Update 8/25/20, Hurricane Laura has strengthened to a Category
3 4 and is expected to at least briefly rise to category 4 later today:
With Hurricane Laura set to make landfall late Wednesday or early Thursday, the Hurricane Watch Net (HWN) will activate at 1300 UTC on Wednesday, on its primary frequency of 14.325 MHz, with simultaneous operation starting on 7.268 MHz at 2100 UTC.
“Of course, any change in the forward speed of this storm would change the timing of landfall,” HWN Manager Bobby Graves, KB5HAV, pointed out. “Laura is expected to be a [major] Category 3 Hurricane, well before landfall. After landfall, Laura is expected to remain at hurricane strength as it moves well inland, possibly as far north as Shreveport, Louisiana.”
Once the HWN activates, it will remain in continuous operation on both frequencies until the bands close, resuming operation on those bands as soon as propagation permits. Graves said that once Laura has been downgraded to a Tropical Storm, the net will focus on helping to gather any post-storm reports from affected areas.
“This includes the relaying of any emergency or priority traffic,” Graves noted. Net participants share observed ground-truth data from the affected area. Information that National Hurricane Center forecasters need includes wind speed, wind gust, wind direction, barometric pressure — if available, rainfall, damage, and storm surge. Measured data are preferred, but estimated data are acceptable.

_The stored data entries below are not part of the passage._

variable {u : State} {d : Fin 2}

theorem commandEndLearn_outside (h : 1 < argumentByte u) : commandEndLearn u = complete u .badArgument 0 := by
  rw [commandEndLearn, indexOf_eq_none.mpr h]

theorem commandEndLearn_line (h : argumentByte u = d.val) :
    commandEndLearn u =
      if learning u d then
        complete (finishLearn (clearLine u (u.configuration.dropPort d)) d) .done
          u.screen.controllers[d].acknowledged.length
      else complete u .refusedState 0 := by
  rw [commandEndLearn, indexOf_eq_some.mpr h]

theorem clearLine_getElem {k : Fin 6} (h : u.configuration.dropPort d = some k) :
    (clearLine u (u.configuration.dropPort d)).lines[k] = [] := by
  rw [h]
  exact Vector.getElem_set_self _

end

theorem journalWrites_commandTaken (s : State) (addr : Nat) (mask : ByteMask) (data : Dword) :
    journalWrites (commandTaken s addr mask data).path = journalWrites s.path := rfl

theorem windowBase_commandTaken (s : State) (addr : Nat) (mask : ByteMask) (data : Dword) (w : Fin 7) :
    windowBase (commandTaken s addr mask data) w = windowBase s w := by
  simp only [windowBase, commandTaken, written]
  rfl

/-- END_LEARN on a learning line, as a reader sees its end. -/
theorem endLearn_outcome {u r : State} {d : Fin 2}
    (hbooks : books r = books (complete (finishLearn (clearLine u (u.configuration.dropPort d)) d) .done
      u.screen.controllers[d].acknowledged.length))
    (hwrites : journalWrites r.path = journalWrites (complete
      (finishLearn (clearLine u (u.configuration.dropPort d)) d) .done
      u.screen.controllers[d].acknowledged.length).path) :
    r.screen.controllers[d].mode = .cycling ∧ r.screen.controllers[d].current = none ∧
      r.screen.controllers[d].repeatTimer = false ∧
      (∀ k, u.configuration.dropPort d = some k → ∃ more, r.lines[k] = dropFrame 15 0x07 [] :: more) ∧
      journalWrites r.path = journalWrites u.path ++ [(windowBase u 0 + 0x1838,
        completionDword (takenTag u) .done u.screen.controllers[d].acknowledged.length)] ∧
      (∀ p ∈ u.configuration.linePositions d, r.screen.positions[p].state = .absent ∧
        r.screen.positions[p].skip = 0 ∧ r.screen.positions[p].missed = 0) ∧
      r.totals = u.totals ∧ r.mem = u.mem := by
  obtain ⟨hmode, hcurrent, htimer, hlines, hpositions⟩ := learnEnded_outcome (d := d) hbooks rfl rfl
  obtain ⟨-, -, -, hpath, hcontrol, htotals, hmem⟩ := finishLearn_outcome (clearLine u (u.configuration.dropPort d)) d
  refine ⟨hmode, hcurrent, htimer, fun k hport => ?_, ?_, fun p hp => ?_, (congrArg (·.totals) hbooks).trans htotals,
    (congrArg (·.mem) hbooks).trans hmem⟩
  · obtain ⟨more, hline⟩ := hlines k hport
    rw [clearLine_getElem hport, List.nil_append] at hline
    exact ⟨more, hline⟩
  · rw [hwrites, journalWrites_complete, windowBase, hpath, hcontrol]
    rfl
  · have hkept := hpositions p
    rw [unlearnedPositions_on (v := clearLine u (u.configuration.dropPort d)) hp] at hkept
    exact ⟨congrArg Position.state hkept, congrArg Position.skip hkept, congrArg Position.missed hkept⟩

theorem endLearnEndsTheLearn : Claims.EndLearnEndsTheLearn := by
  intro s addr mask data hcommand t line
  have hconfiguration : t.configuration = s.configuration := configuration_commandTaken s addr mask data
  have hbyte : argumentByte t = line := argumentByte_commandTaken s addr mask data
  refine ⟨fun houtside => gives_command hcommand (exec_endLearn s) (commandEndLearn_outside (hbyte ▸ houtside)),
    fun d hline => ⟨fun hlearning => ?ends, fun hmode => ?refused⟩⟩
  case refused =>
    have hbody := commandEndLearn_line (hbyte.trans hline)
    exact gives_command hcommand (exec_endLearn s) (hbody.trans (if_neg fun h => hmode (beq_iff_eq.mp h)))
  case ends =>
    have hbody := commandEndLearn_line (hbyte.trans hline)
    have hlearns : learning t d = true := beq_iff_eq.mpr hlearning
    obtain ⟨r, hr, hbooks, hwrites⟩ := gives_command hcommand (exec_endLearn s) (hbody.trans (if_pos hlearns))
    have houtcome := endLearn_outcome hbooks hwrites
    rw [hconfiguration, journalWrites_commandTaken, windowBase_commandTaken] at houtcome
    exact ⟨r, hr, houtcome⟩

/-! ### The outcomes of an ASSIGN (R139, R140) -/

section

variable {s : State} {d : Fin 2} {p : Fin 16}

theorem awaitedExchange_some {e : Exchange} (h : s.screen.controllers[d].exchange = some e)
    (hphase : e.phase = .awaiting) : awaitedExchange s d = some e := by
  rw [awaitedExchange, h]
  exact Option.filter_some_pos (by simp [hphase])

theorem receiveDrop_judged {e : Exchange} (h : s.screen.controllers[d].exchange = some e)
    (hphase : e.phase = .awaiting) (frame : List Byte) :
    receiveDrop s d frame =
      takeOutcome s d e (judgeReply s.screen.positions[e.position].address e.kind frame) := by
  rw [receiveDrop, awaitedExchange_some h hphase]

theorem expireReply_judged {e : Exchange} (h : s.screen.controllers[d].exchange = some e)
    (hphase : e.phase = .awaiting) (late : ReplyTimeout) :
    expireReply s d late = takeOutcome s d e (if late = .noFirstByte then .noReply else .bad) := by
  simp only [expireReply, awaitedExchange_some h hphase]
  cases late <;> rfl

From the American Radio Relay League, Hurricane Watch Net to Activate as Louisiana Braces for Marco and Laura
The Hurricane Watch Net (HWN) will activate for Hurricane Marco today (Sunday, August 23) at 2100 UTC on 14.325 MHz, switching to 7.268 MHz at 2300 UTC, where operation will continue until 0100 UTC. Just barely a category 1 hurricane, Marco is forecast to make landfall on Monday afternoon.
“The purpose of this activation is to line up reporting stations for Marco as well as for Laura, which is to affect this same region most likely late Wednesday or early Thursday,” HWN Manager Bobby Graves, KB5HAV, said. “The HWN will reactivate on Monday, August 24, at 1300 UTC on 14.325 MHz to collect and forward surface reports to forecasters at the National Hurricane Center.”
Louisiana Section Emergency Coordinator Jim Coleman, AI5B, reported earlier this weekend that Louisiana Amateur Radio Emergency Service (ARES®) was on alert status, and the LA-ARES HF net was on active standby, set to begin monitoring 3.878 MHz after 0100 UTC on Monday, August 24, [Sunday evening in North America]. ARES will go to stand-by status at that time. One ARES team in Manatee County, Florida, is on stand-by status.
In a message Saturday evening to Louisiana ARES members, Coleman said net coordinators for the Louisiana ARES Emergency Net, the Louisiana Traffic Net, and the Delta Division Emergency Net were being notified that their services will likely be needed this week.
“Emergency [Ham Aid] communications kits from ARRL Headquarters have been pre-positioned in Louisiana in preparation for this event,” he said. “The American Red Cross may need volunteers to provide emergency communications at shelters.”
As of 1800 UTC on Sunday, Marco was about 280 miles south-southeast of the mouth of the Mississippi River and about 440 miles southeast of Lafayette, Louisiana, with maximum sustained winds of 75 MPH. Marco is moving to the north-northwest at 14 MPH.
The National Hurricane Center reported at 1800 UTC on Sunday that Marco is expected to continue on its current track and motion through Sunday night, followed by a turn to the northwest by Monday. “On the forecast track, Marco will cross the central Gulf of Mexico [Sunday] and will approach southeastern Louisiana on Monday. A gradual turn toward the west-northwest with a decrease in forward speed is expected after Marco moves inland,” the NHC said.
A Storm Surge Warning is in effect for Morgan City, Louisiana, to Ocean Springs, Mississippi, and for Lake Borgne. A Hurricane Warning is in effect for Morgan City to the mouth of the Pearl River
Tropical Storm Laura is not likely to make landfall in Louisiana until the afternoon of Wednesday, August 26. As of 1800 UTC on Sunday, TS Laura was heading toward eastern Cuba. Heavy rainfall and life-threatening flash flooding continue over portions of the Dominican Republic and Haiti.
As of 1800 UTC, Laura was about 55 miles from the eastern tip of Cuba and 80 miles south east of Guantanamo Cuba, with maximum sustained winds of 50 MPH. The storm is moving west-northwesterly at 21 MPH.